К открытию нас главным образом способствовало то, что двор наш остался невредим от огня. В порыве ярости общество бросилось было вымещать свою обиду на нашем доме. И оно исполнило бы это, если бы крестьяне не объявили секрета, который скрывался до того времени, то есть, что они люди свободные. Дело кончилось тем, что Ханца тотчас взял к себе домой дочь с отказанным ей добром, а жители разошлись по своим пепелищам, стуча зубами от ярости. Когда я рассказывал все это товарищам, брат сказал: «Пусть ханцовцы ищут нас по соседним аулам: а мы будем следовать за ними шаг за шагом. Орел слетает на цыплят в открытом месте. Выстроится новый аул, и мы не замедлим явиться».

В полдень мы покушали с отличным аппетитом и легли спать, а ночью снова очутились в ханцовском ауле. Удушливый запах дыма носился еще в воздухе. Горящие уголья тлели под кучами золы, вспыхивая изредка. Разные фигуры, образовавшиеся из глины, торчали на развалинах домов, как пугало в огороде.

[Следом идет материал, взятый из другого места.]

-- ==== Sys2Proof/Machine/Evaluation.lean ====
section
/-! DEFINITION. The Dispatch Unit (Chapter 7): the evaluation order, dispatchable cells, changeover classes, the arbitration
walk and the assignment; and the age promotion a tick brings (R119). -/

namespace Sys2Proof.Machine

/-! ### The evaluation order (R118) -/

/-- R118: the effective class of a lot at a tick. -/
def Lot.effectiveClass (l : Lot) (now : Tick) (ageStep : Nat) : Nat :=
  if ageStep = 0 then l.priority else l.priority - elapsed now l.enqueueTick / ageStep

/-- R118: the order of two queued lots: effective class, then stamp, then lot number. -/
def lotBefore (now : Tick) (ageStep : Nat) (a b : Lot) : Bool :=
  let ca := a.effectiveClass now ageStep
  let cb := b.effectiveClass now ageStep
  decide (ca < cb) || (ca == cb && (decide (a.stamp.toNat < b.stamp.toNat) ||
    (a.stamp == b.stamp && decide (a.number.toNat < b.number.toNat))))

/-- The lots in the dispatch queue. -/
def State.queuedLots (s : State) : List Lot := s.dispatchQueue.filterMap s.lot?

/-- R118: the evaluation order of the queue as it stands. -/
def State.evalOrder (s : State) : List Lot := sortOrd (lotBefore s.tick s.policy.ageStep) s.queuedLots

/-- R119: the present increment has lowered a lot's effective class: its wait is a whole multiple of AGE_STEP, from 1 to its
priority class. -/
def Lot.promoted (l : Lot) (now : Tick) (ageStep : Nat) : Bool :=
  let wait := elapsed now l.enqueueTick
  decide (1 ≤ ageStep) && wait % ageStep == 0 && decide (1 ≤ wait / ageStep) && decide (wait / ageStep ≤ l.priority)

/-! ### Dispatchable cells and changeover classes (R122 to R124) -/

/-- R122: a cell is dispatchable. That the kinds of its places are not tested is DEDUCED (log 23). -/
def State.dispatchable (s : State) (c : CellNo) : Bool :=
  match (s.cell c).dock with
  | none => false
  | some d =>
    (s.cell c).state == .idle && d.recovery == 0 && (s.station d.handler).state == .online &&
      (s.station d.tester).state == .online && (s.tester d.tester).opState == .idle

/-- R123: the program component: the class of the readiness plan, or ineligible. -/
def planClass : Option Plan → Option Nat
  | none => none
  | some (.select _) => some 0
  | some (.verify _) => some 2
  | some (.load _) => some 2
  | some (.eraseLoad _) => some 2

/-- R124: the kit component. -/
def kitClass (family : Nat) (st : RouteStep) : Nat := if family = st.kit then 0 else 3

/-- R124: the temperature component. -/
def tempClass (x : Cell) (st : RouteStep) : Nat :=
  match x.commanded, x.lastTemp with
  | some z, some (last, _) => if st.inWindow z && st.inWindow last then 0 else 1
  | _, _ => 1

/-- R124: the changeover class of a step on a cell; none is ineligible. The plan is that of the tester place's record also where
the place has come back as a HANDLER: DEDUCED (log 23). -/
def State.changeover (s : State) (c : CellNo) (st : RouteStep) : Option Nat :=
  match (s.cell c).dock with
  | none => none
  | some d =>
    (planClass ((s.tester d.tester).plan st.program s.tick)).map fun k =>
      max k (max (kitClass d.kit st) (tempClass (s.cell c) st))

/-- R124: the setpoint distance. -/
def setpointDistance (x : Cell) (st : RouteStep) : Nat :=
  match x.commanded with
  | some z => (st.setpoint - z).natAbs
  | none => Config.absentDistance

/-! ### The arbitration walk (R125, R126) -/

/-- A cell offered to a candidate, with its class and setpoint distance. -/
structure Offer where
  cell : CellNo
  cls : Nat
  distance : Nat
  deriving DecidableEq, Repr

/-- The offer of a cell to a step, if it is eligible. -/
def State.offerOf (s : State) (st : RouteStep) (c : CellNo) : Option Offer :=
  (s.changeover c st).map fun k => { cell := c, cls := k, distance := setpointDistance (s.cell c) st }

/-- R125: the better of two offers: lower class, then smaller distance, else the first, which has the lower number. -/
def betterOffer (a b : Offer) : Offer :=
  if b.cls < a.cls ∨ (b.cls = a.cls ∧ b.distance < a.distance) then b else a

/-- R125: the best of the offers, which stand in ascending cell number. -/
def bestOffer : List Offer → Option Offer
  | [] => none
  | o :: os => some (os.foldl betterOffer o)

/-- R125: the best cell of a candidate among the cells no earlier candidate has taken. -/
def State.bestCell (s : State) (st : RouteStep) (free : List CellNo) : Option Offer :=
  bestOffer (free.filterMap (s.offerOf st))

/-! ### Assignment (R127) -/

/-- R127: a lot takes a cell. -/
def State.assign (s : State) (l : Lot) (o : Offer) (cls : Nat) : State :=
  let s := s.modLot l.number fun l => { l with state := .assigned, cell := some o.cell }
  let s := s.leaveQueue l.number
  let s := s.modCell o.cell fun x => { x with work := some { lot := l.number, step := l.currentStep } }
  let s := s.post .assigned l.number
    (u8 o.cell.val ++ u8 l.currentStep ++ u8 o.cls ++ u8 cls ++ u16 o.distance)
  if o.cls = 3 then s.enterSetup o.cell else s.enterPreparing o.cell

/-- R121, R125, R126: one candidate of the walk; `head` says whether it is the lot at position 1, `free` the dispatchable
cells not yet taken. -/
def State.walkOne (s : State) (now : Tick) (head : Bool) (l : Lot) (free : List CellNo) : State × List CellNo :=
  match l.stepAt l.currentStep with
  | none => (s, free)
  | some st =>
    match s.bestCell st free with
    | none => (s, free)
    | some o =>
      if o.cls = 3 ∧ head = false then (s, free)
      else (s.assign l o (l.effectiveClass now s.policy.ageStep), free.filter fun c => c != o.cell)

/-- R121: the walk over the candidates. -/
def State.walk (s : State) (now : Tick) (head : Bool) : List Lot → List CellNo → State
  | [], _ => s
  | l :: ls, free => let r := s.walkOne now head l free; r.1.walk now false ls r.2

/-- R121: an evaluation. -/
def State.evaluate (s : State) : State :=
  let s := { s with evalPending := false }
  s.walk s.tick true (s.evalOrder.take s.policy.lookahead) (allCells.filter s.dispatchable)

/-! ### Ticks (R12, R82, R119) -/

/-- R82: a docked cell's recovery timer at an increment; it does not fall while its handler's alarm field is set. Only this
fall, from 1, brings the timer of an IDLE cell to 0 (DESIGN CHOICE, log 4). -/
def Cell.tickRecovery (x : Cell) (alarm : Bool) : Cell :=
  match x.dock with
  | none => x
  | some d =>
    if d.recovery = 0 ∨ alarm = true then x
    else { x with
      dock := some { d with recovery := d.recovery - 1 }
      recoveryDue := x.recoveryDue || (d.recovery == 1 && x.state == .idle) }

/-- The alarm field of the handler of a cell. -/
def State.handlerAlarmed (s : State) (x : Cell) : Bool :=
  match x.dock with | none => false | some d => (s.station d.handler).alarm

/-- R12, R82, R119: an increment of the tick counter, before the deadlines that expire at it. -/
def State.tickOnce (s : State) : State :=
  let s := { s with tick := s.tick + 1, cells := Vector.ofFn fun c => (s.cells[c]).tickRecovery (s.handlerAlarmed s.cells[c]) }
  { s with ageDue := s.ageDue || (s.committed && s.queuedLots.any fun l => l.promoted s.tick s.policy.ageStep) }

end Sys2Proof.Machine
end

Вид разрушения был еще ужаснее в ночной темноте. Это был настоящий ад. Тягостное впечатление легло мне на сердце и давило невыразимо. Ведь так еще недавно с обитателями этой развалины мы братски делились хлебом-солью. Еще не успел умолкнуть в ушах голос их дружбы. И вот мы виновники их несчастия. Хозяйки, из рук которых мы ели лучшие куски, девушки, считавшиеся нашими сестрами, дети, которых мы качали на руках, — все они, [155] по милости нашей, должны теперь ночевать под открытым небом, лишенные первых потребностей жизни. Такие мысли осаждали меня беспрестанно. Даже чувство тяжкой обиды, нанесенной нашему дому, не могло совершенно оторвать меня от малодушных размышлений. Несмотря на то, я готовился нанести новый удар врагам и ни одним словом не выразил пред своими товарищами, что происходило во мне.

Ханцовцы, желая по крайней мере избавиться от смрада и угара, оставили пепелища и расположились на ночь в чистом поле. Но и тут мы не дали им покоя. Прикрытые мглой, мы невидимо посылали смерть сидевшим вокруг костров мужчинам. Бедные ханцовцы, не ожидавшие нового горя после того, что случилось, пришли в такое смущение, что громко взывали к аллаху, с дерзостью, неприличной мусульманам. Отчаяние их было несказанное. Они кучками выбежали из круга туда, откуда раздавались выстрелы, но мы не мешкали, и в это время целились в них с другого конца. Так обошли мы круг, пробежали его потом посредине, стреляя по встречным, и, когда весь табор поднялся на ноги, отправились шагом к себе. Несколько всадников выскакали в погоню, но совсем по другому направлению. Они кричали во все горло: «ловите! ловите!»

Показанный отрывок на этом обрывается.